(Stored data entries)
________________________________________
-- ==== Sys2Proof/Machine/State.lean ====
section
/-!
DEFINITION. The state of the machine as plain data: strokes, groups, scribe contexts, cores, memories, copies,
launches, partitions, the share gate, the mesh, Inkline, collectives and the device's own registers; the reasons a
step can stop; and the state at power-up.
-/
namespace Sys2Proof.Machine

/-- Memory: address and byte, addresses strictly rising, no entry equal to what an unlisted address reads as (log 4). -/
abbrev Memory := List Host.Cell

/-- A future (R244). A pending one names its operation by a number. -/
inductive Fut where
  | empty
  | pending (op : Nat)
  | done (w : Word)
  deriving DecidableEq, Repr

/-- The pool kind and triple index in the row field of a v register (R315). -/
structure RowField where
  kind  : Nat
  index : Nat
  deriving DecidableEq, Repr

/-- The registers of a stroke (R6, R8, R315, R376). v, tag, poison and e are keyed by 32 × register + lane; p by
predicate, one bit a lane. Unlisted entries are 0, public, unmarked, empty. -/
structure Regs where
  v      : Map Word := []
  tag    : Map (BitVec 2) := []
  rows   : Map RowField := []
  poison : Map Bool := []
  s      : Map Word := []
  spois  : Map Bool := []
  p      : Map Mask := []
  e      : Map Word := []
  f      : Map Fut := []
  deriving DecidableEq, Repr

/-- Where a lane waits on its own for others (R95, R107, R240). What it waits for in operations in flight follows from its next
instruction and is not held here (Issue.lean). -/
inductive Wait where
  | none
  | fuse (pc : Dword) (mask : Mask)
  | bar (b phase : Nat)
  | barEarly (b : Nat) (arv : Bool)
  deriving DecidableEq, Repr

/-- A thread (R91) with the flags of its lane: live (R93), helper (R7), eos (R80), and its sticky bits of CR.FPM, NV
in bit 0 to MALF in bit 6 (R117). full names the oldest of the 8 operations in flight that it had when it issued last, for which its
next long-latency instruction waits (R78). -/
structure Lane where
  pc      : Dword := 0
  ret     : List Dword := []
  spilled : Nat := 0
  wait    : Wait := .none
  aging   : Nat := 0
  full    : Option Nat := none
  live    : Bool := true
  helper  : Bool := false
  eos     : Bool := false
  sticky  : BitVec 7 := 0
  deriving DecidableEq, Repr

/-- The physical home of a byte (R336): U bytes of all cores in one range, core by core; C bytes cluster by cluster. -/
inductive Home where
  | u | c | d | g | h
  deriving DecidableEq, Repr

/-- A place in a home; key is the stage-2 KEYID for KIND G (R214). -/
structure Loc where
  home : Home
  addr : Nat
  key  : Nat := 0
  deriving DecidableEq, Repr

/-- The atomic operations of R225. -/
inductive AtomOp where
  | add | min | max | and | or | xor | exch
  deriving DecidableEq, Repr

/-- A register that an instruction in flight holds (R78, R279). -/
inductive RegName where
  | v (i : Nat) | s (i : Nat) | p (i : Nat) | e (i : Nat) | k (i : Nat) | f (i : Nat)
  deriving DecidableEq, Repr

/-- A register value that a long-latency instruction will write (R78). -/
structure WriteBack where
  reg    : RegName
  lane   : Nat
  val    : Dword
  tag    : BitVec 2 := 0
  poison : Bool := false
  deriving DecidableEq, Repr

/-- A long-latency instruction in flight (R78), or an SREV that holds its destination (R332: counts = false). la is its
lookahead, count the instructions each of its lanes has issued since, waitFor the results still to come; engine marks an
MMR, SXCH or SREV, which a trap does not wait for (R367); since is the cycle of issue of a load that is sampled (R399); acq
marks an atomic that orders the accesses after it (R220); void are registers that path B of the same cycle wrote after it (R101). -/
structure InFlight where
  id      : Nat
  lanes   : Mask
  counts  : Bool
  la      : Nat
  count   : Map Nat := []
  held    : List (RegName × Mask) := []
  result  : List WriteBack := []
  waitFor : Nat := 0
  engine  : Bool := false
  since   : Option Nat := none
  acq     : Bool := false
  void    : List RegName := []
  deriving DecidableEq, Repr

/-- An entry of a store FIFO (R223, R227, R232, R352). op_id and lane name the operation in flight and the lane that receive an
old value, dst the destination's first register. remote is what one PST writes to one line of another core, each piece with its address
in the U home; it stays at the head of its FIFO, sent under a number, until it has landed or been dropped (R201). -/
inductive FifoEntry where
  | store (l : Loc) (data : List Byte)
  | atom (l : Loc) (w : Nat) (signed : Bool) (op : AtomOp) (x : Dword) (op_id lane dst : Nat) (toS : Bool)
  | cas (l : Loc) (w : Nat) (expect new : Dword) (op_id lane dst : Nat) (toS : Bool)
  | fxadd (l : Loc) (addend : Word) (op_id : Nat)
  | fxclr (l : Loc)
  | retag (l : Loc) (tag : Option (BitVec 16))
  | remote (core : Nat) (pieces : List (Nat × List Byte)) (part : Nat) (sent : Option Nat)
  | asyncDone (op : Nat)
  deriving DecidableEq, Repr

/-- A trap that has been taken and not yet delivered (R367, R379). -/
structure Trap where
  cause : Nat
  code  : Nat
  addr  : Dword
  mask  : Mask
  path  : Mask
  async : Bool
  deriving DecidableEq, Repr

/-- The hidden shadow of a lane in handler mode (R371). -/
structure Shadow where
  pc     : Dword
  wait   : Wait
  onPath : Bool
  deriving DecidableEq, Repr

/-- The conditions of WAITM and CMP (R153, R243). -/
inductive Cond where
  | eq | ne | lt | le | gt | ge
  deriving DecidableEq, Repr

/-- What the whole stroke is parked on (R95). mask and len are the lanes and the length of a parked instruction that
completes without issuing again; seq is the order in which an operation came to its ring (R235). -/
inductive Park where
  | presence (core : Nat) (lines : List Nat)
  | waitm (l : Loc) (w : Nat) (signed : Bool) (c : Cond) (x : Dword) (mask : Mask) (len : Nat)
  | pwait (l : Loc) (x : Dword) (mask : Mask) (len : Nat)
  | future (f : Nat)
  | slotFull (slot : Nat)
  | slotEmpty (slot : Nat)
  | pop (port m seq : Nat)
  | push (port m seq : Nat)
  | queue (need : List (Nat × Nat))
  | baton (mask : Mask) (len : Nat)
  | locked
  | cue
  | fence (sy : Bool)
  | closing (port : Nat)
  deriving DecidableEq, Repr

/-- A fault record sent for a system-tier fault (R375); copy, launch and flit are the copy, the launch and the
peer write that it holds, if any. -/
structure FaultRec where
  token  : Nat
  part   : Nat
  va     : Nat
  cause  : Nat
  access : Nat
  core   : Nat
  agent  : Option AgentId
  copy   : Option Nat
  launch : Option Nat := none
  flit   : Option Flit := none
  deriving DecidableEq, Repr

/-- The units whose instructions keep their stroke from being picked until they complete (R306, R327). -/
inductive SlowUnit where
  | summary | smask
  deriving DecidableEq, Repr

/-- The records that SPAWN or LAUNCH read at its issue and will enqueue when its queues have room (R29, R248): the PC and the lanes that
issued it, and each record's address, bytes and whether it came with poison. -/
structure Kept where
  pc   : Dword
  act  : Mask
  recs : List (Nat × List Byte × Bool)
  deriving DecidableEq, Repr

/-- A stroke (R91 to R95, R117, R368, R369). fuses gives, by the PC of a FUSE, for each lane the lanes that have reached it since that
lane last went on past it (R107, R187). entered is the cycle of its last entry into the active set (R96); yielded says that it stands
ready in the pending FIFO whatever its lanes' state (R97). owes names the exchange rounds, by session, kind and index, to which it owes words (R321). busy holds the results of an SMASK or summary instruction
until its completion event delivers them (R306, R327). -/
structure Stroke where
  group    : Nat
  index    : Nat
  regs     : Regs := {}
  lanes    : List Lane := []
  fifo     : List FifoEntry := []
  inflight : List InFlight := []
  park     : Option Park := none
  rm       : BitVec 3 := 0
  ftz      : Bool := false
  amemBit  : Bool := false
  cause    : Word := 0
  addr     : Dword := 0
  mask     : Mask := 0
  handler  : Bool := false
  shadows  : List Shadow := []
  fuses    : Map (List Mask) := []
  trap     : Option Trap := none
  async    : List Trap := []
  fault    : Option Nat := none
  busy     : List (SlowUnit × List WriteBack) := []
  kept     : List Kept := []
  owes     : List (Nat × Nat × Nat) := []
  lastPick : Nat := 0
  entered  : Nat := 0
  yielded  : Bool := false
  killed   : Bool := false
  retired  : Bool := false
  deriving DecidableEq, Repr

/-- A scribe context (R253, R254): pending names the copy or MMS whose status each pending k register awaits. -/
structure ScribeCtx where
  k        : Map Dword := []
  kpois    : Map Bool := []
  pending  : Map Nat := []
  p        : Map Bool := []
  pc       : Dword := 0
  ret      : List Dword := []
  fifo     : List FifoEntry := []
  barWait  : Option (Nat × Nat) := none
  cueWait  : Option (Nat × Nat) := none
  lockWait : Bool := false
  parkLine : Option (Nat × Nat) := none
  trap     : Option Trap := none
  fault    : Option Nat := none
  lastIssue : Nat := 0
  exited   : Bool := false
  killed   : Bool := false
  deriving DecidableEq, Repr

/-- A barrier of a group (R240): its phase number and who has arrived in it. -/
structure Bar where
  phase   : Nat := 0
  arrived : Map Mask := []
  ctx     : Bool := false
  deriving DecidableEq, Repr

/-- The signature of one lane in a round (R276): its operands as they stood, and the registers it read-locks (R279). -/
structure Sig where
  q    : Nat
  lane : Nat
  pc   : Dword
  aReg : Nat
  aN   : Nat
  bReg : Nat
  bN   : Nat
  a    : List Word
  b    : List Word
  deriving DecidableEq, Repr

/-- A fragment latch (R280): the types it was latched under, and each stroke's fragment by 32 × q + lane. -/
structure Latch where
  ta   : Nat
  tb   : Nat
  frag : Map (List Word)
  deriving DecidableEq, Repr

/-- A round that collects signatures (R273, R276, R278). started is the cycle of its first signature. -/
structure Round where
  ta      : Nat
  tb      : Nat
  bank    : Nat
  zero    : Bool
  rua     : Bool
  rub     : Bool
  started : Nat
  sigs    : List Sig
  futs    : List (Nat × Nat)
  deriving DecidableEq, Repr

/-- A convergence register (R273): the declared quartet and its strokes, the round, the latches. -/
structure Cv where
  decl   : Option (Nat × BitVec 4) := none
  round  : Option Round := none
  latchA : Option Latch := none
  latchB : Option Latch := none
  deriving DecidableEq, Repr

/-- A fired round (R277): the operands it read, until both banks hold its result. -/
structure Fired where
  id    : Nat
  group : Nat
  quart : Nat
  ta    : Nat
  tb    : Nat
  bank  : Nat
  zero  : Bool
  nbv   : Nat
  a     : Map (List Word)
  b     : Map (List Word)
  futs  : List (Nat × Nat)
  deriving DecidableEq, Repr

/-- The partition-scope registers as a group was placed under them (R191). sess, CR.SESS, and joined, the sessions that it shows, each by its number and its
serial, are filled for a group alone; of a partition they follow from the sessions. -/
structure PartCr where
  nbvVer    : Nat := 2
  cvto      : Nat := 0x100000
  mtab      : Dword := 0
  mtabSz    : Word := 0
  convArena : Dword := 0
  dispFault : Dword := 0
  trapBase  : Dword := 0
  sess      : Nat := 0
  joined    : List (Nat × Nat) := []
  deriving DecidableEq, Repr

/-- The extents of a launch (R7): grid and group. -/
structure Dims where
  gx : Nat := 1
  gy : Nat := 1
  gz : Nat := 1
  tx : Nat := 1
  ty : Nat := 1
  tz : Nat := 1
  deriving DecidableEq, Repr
________________________________________
◆ Assigned task
Reproduce every line in the records above that contains the word "yielded".

◆ Result
lane last went on past it (R107, R187). entered is the cycle of its last entry into the active set (R96); yielded says that it stands
  yielded  : Bool := false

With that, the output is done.